The first event of 1970 was King (then crown prince) Birendra's marriage to Aishwarya Rajya Lakshmi Devi Shah on 27 February. One of the guests for the marriage was Dev Anand, the Bollywood actor who incidentally was the first star to ever step into Nepal. The royal marriage helped Nepal to be focused, and next year Dev Saab came back with the shooting unit of Johney Mera Naam, the first-ever Bollywood movie to be shot in Nepal. The movie was a super hit. Dev Anand later came back with two more movies in the 70s. Hare Ram Hare Krishna and Ishq Ishq Ishq.
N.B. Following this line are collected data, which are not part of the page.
-- ==== Sys2Proof/Machine/SpanPort.lean ====
section
/-! DEFINITION. The span port: the external agent's single-byte requests (20_memory R58 to R63). They are no commands, have
no encoding (R59) and produce no response word (R62). -/

namespace Sys2Proof.Machine

/-- `SPAN_WR(p, b)`: accepted inside the outstanding write span, where it writes that one cell and nothing else; rejected
elsewhere with no effect (20_memory R61, R62). -/
def spanWrite (p : Index) (b : Byte) (s : State) : Host.Outcome State Fault Refusal :=
  if s.inWriteSpan p.toNat then
    match memWrite s p.toNat b with
    | .error e => .fault e
    | .ok s1 => .next (s1.reply .written)
  else .next (s.reply .rejected)

/-- `SPAN_RD(p)`: accepted inside the outstanding read span, where it returns the byte and changes nothing; rejected
elsewhere with no data (20_memory R60, R62). -/
def spanRead (p : Index) (s : State) : Host.Outcome State Fault Refusal :=
  if s.inReadSpan p.toNat then
    match memRead s p.toNat with
    | .error e => .fault e
    | .ok b => .next (s.reply (.data b))
  else .next (s.reply .rejected)

end Sys2Proof.Machine
end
Hare Ram Hare Krishna was based on the hippies, and Ishq Ishq Ishq was on trekking and mountaineering in Nepal.

On 31 January 1972, King Mahendra died of a heart attack in Bharatpur, and the Crown Prince Birendra was declared the king.
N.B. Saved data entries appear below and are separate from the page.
-- ==== Sys2Proof/Safety.lean ====
section
/-! DEFINITION. What the spec promises of every state between two steps (10_state section 6), in the terms the statements use:
the range invariant R31, the live-data mirror invariant R33(a), the whole-head form R33(b), and the accepted and delivered
byte streams of R37. -/

namespace Sys2Proof.Machine

/-- The registers of an UNCONFIGURED block: all at their reset values (10_state R40). -/
abbrev State.Cleared (s : State) : Prop :=
  s.mirrorSize = 0 ∧ s.writeIndex = 0 ∧ s.readIndex = 0 ∧ s.err = .none ∧
    s.wsOpen = false ∧ s.wsLen = 0 ∧ s.rsOpen = false ∧ s.rsLen = 0

/-- 10_state R31: the ranges of the registers of a READY block. -/
abbrev State.InRange (s : State) : Prop :=
  (1 ≤ s.m ∧ 2 * s.m ≤ s.total ∧ s.w ≤ s.ll ∧ s.r ≤ s.ll) ∧
  (s.wsOpen = false → s.wsLen = 0) ∧
  (s.wsOpen = true → 1 ≤ s.wsLen.toNat ∧ s.wsLen.toNat ≤ s.free ∧ s.w + s.wsLen.toNat ≤ s.total - 1 ∧
    (s.w + s.wsLen.toNat > s.cap → s.wsLen.toNat ≤ s.m)) ∧
  (s.rsOpen = false → s.rsLen = 0) ∧
  (s.rsOpen = true → 1 ≤ s.rsLen.toNat ∧ s.rsLen.toNat ≤ s.dist ∧ s.r + s.rsLen.toNat ≤ s.total - 1 ∧
    (s.r + s.rsLen.toNat > s.cap → s.rsLen.toNat ≤ s.m))

/-- The registers' part of the invariant: cleared while UNCONFIGURED, in range while READY (10_state R21, R31, R40). -/
abbrev State.RegisterInv (s : State) : Prop :=
  (s.configured = false → s.Cleared) ∧ (s.configured = true → s.InRange)

/-- The storage is in its canonical form and lists no address outside `[0, TOTAL_SIZE)` (20_memory R50). -/
abbrev State.MemoryInv (s : State) : Prop :=
  Memory.wf s.powerUpByte s.storage = true ∧ ∀ c ∈ s.storage, c.1 < s.total

/-- 10_state R32: `i` is the index of a live byte. -/
abbrev State.Live (s : State) (i : Nat) : Prop := ∃ j, j < s.dist ∧ i = advIndex s.cap s.r j

/-- 10_state R33(a): every live byte of the head equals its mirror byte. -/
abbrev State.LiveMirrored (s : State) : Prop :=
  s.configured = true → ∀ j < s.dist, advIndex s.cap s.r j ≤ s.bl →
    s.byteAt (advIndex s.cap s.r j + s.cap) = s.byteAt (advIndex s.cap s.r j)

/-- Everything the spec promises between two steps. -/
abbrev State.Inv (s : State) : Prop := s.RegisterInv ∧ s.MemoryInv ∧ s.LiveMirrored

/-- 10_state R33(b): every head byte equals its mirror byte, but for the images of an outstanding write span. -/
abbrev State.HeadMirrored (s : State) : Prop :=
  s.configured = true → ∀ i ≤ s.bl,
    (s.wsOpen = true → ∀ j < s.wsLen.toNat, advIndex s.cap s.w j ≠ i) → s.byteAt (i + s.cap) = s.byteAt i

/-- 60_exceptions R200: the command was refused with status `st`: one response word with the unchanged `err` and zero fields,
and nothing else changes. -/
abbrev State.RefusedWith (s : State) (st : Status) (o : Host.Outcome State Fault Refusal) : Prop :=
  o = .next { s with responses := s.responses ++ [packResponse st .none s.err 0 0] }

/-! ### The byte streams (10_state R37) -/

/-- The `n` bytes of storage from `i` up. -/
def State.bytesFrom (s : State) (i n : Nat) : List Byte := (List.range n).map fun j => s.byteAt (i + j)

/-- The live bytes in order, oldest first (10_state R32); none while UNCONFIGURED. -/
def State.liveBytes (s : State) : List Byte :=
  if s.configured then (List.range s.dist).map fun j => s.byteAt (advIndex s.cap s.r j) else []

/-- The bytes a command adds to the accepted stream when it runs in this state (10_state R37): those of a PUSH without
fault, the stored ones of a BULKW, the committed ones of a COMMITW; a refused command adds none. -/
def State.acceptedBy (s : State) (i : Instr) : List Byte :=
  match i with
  | .init _ => []
  | .push v => if s.configured && !s.wsOpen && decide (0 < s.free) then [v] else []
  | .pop => []
  | .bulkw len data => if s.configured && !s.wsOpen then data.take (min len.toNat s.free) else []
  | .allocw _ => []
  | .commitw len =>
    if s.configured && s.wsOpen && decide (len.toNat ≤ s.wsLen.toNat) then s.bytesFrom s.w len.toNat else []
  | .allocr _ => []
  | .commitr _ => []
  | .length => []
  | .hasdata => []
  | .geterr => []
  | .clrerr => []

/-- The bytes a command adds to the delivered stream when it runs in this state (10_state R37): the byte a POP without fault
returns, the released bytes of a COMMITR; a refused command adds none. -/
def State.deliveredBy (s : State) (i : Instr) : List Byte :=
  match i with
  | .init _ => []
  | .push _ => []
  | .pop => if s.configured && !s.rsOpen && decide (s.r ≠ s.w) then [s.byteAt s.r] else []
  | .bulkw _ _ => []
  | .allocw _ => []
  | .commitw _ => []
  | .allocr _ => []
  | .commitr len =>
    if s.configured && s.rsOpen && decide (len.toNat ≤ s.rsLen.toNat) then s.bytesFrom s.r len.toNat else []
  | .length => []
  | .hasdata => []
  | .geterr => []
  | .clrerr => []

/-- The command that this state's next step executes, if that step is a command at all. -/
def State.nextCommand (s : State) : Option Instr :=
  match s.requests with
  | .command word payload :: _ => (decode word payload).toOption
  | _ => Option.none

/-- What the next step adds to the accepted stream. -/
def State.acceptedNow (s : State) : List Byte :=
  match s.nextCommand with
  | some i => s.acceptedBy i
  | Option.none => []

/-- What the next step adds to the delivered stream. -/
def State.deliveredNow (s : State) : List Byte :=
  match s.nextCommand with
  | some i => s.deliveredBy i
  | Option.none => []

/-- The accepted stream of `n` steps from this state (10_state R37). -/
def acceptedStream : Nat → State → List Byte
  | 0, _ => []
  | n + 1, s =>
    match step s with
    | .next t => s.acceptedNow ++ acceptedStream n t
    | .fault _ => []
    | .refused _ => []

/-- The delivered stream of `n` steps from this state (10_state R37). -/
def deliveredStream : Nat → State → List Byte
  | 0, _ => []
  | n + 1, s =>
    match step s with
    | .next t => s.deliveredNow ++ deliveredStream n t
    | .fault _ => []
    | .refused _ => []

/-- The environment applies no reset in the steps it has chosen. -/
abbrev State.NoResetChosen (s : State) : Prop := Request.reset ∉ s.requests

/-- The pushes of `data`, one PUSH a byte (42_bulk_write R138). -/
def pushAll : List Byte → State → Host.Outcome State Fault Refusal
  | [], s => .next s
  | b :: rest, s =>
    match exec (.push b) s with
    | .next t => pushAll rest t
    | .fault f => .fault f
    | .refused r => .refused r

end Sys2Proof.Machine
end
On 9th July 1973, the Singha Durbar, which held all the government ministries, burnt down. Cannons were fired to separate the burning wing from the non-burning section, and this resulted in the spreading of government papers flying all over Kathmandu. This could have been the greatest loss for Nepal, as original copies of important treaties, maps and files were burnt down with the building.

King Birendra's coronation on 24 February 1975 was another occasion when the international attention was drawn to Nepal. These ceremonies helped boost tourism in the country, and a few infrastructure projects came up during this time. Durbar Marg was built for marriage during 1970, and some hotels opened up, including Hotel Crystal in New Road.

Nepal was known as a destination for hippies. Due to peace in Afghanistan and Iran, it was possible to drive straight from Europe to Nepal, and the Basantpur area was crowded with these campers portraying foreign number plates. It took about 67 days to reach Kathmandu, and the vehicle owners would sell everything, including the vehicle, before flying back home from Kathmandu. There was a special tax for vehicles, and they were purchased by Nepali businessmen and used for plying the Kathmandu-Bhaktapur route. There were several buy-and-sell shops that sold other things like second-hand gas stoves, cooking ware and even clothes like jackets and jeans. Jeans were unavailable in the market, and it was only at the end of the decade that new jeans and sneakers could be freely bought from retail shops. Until then the second-hand jeans were purchased by the interested from these shops.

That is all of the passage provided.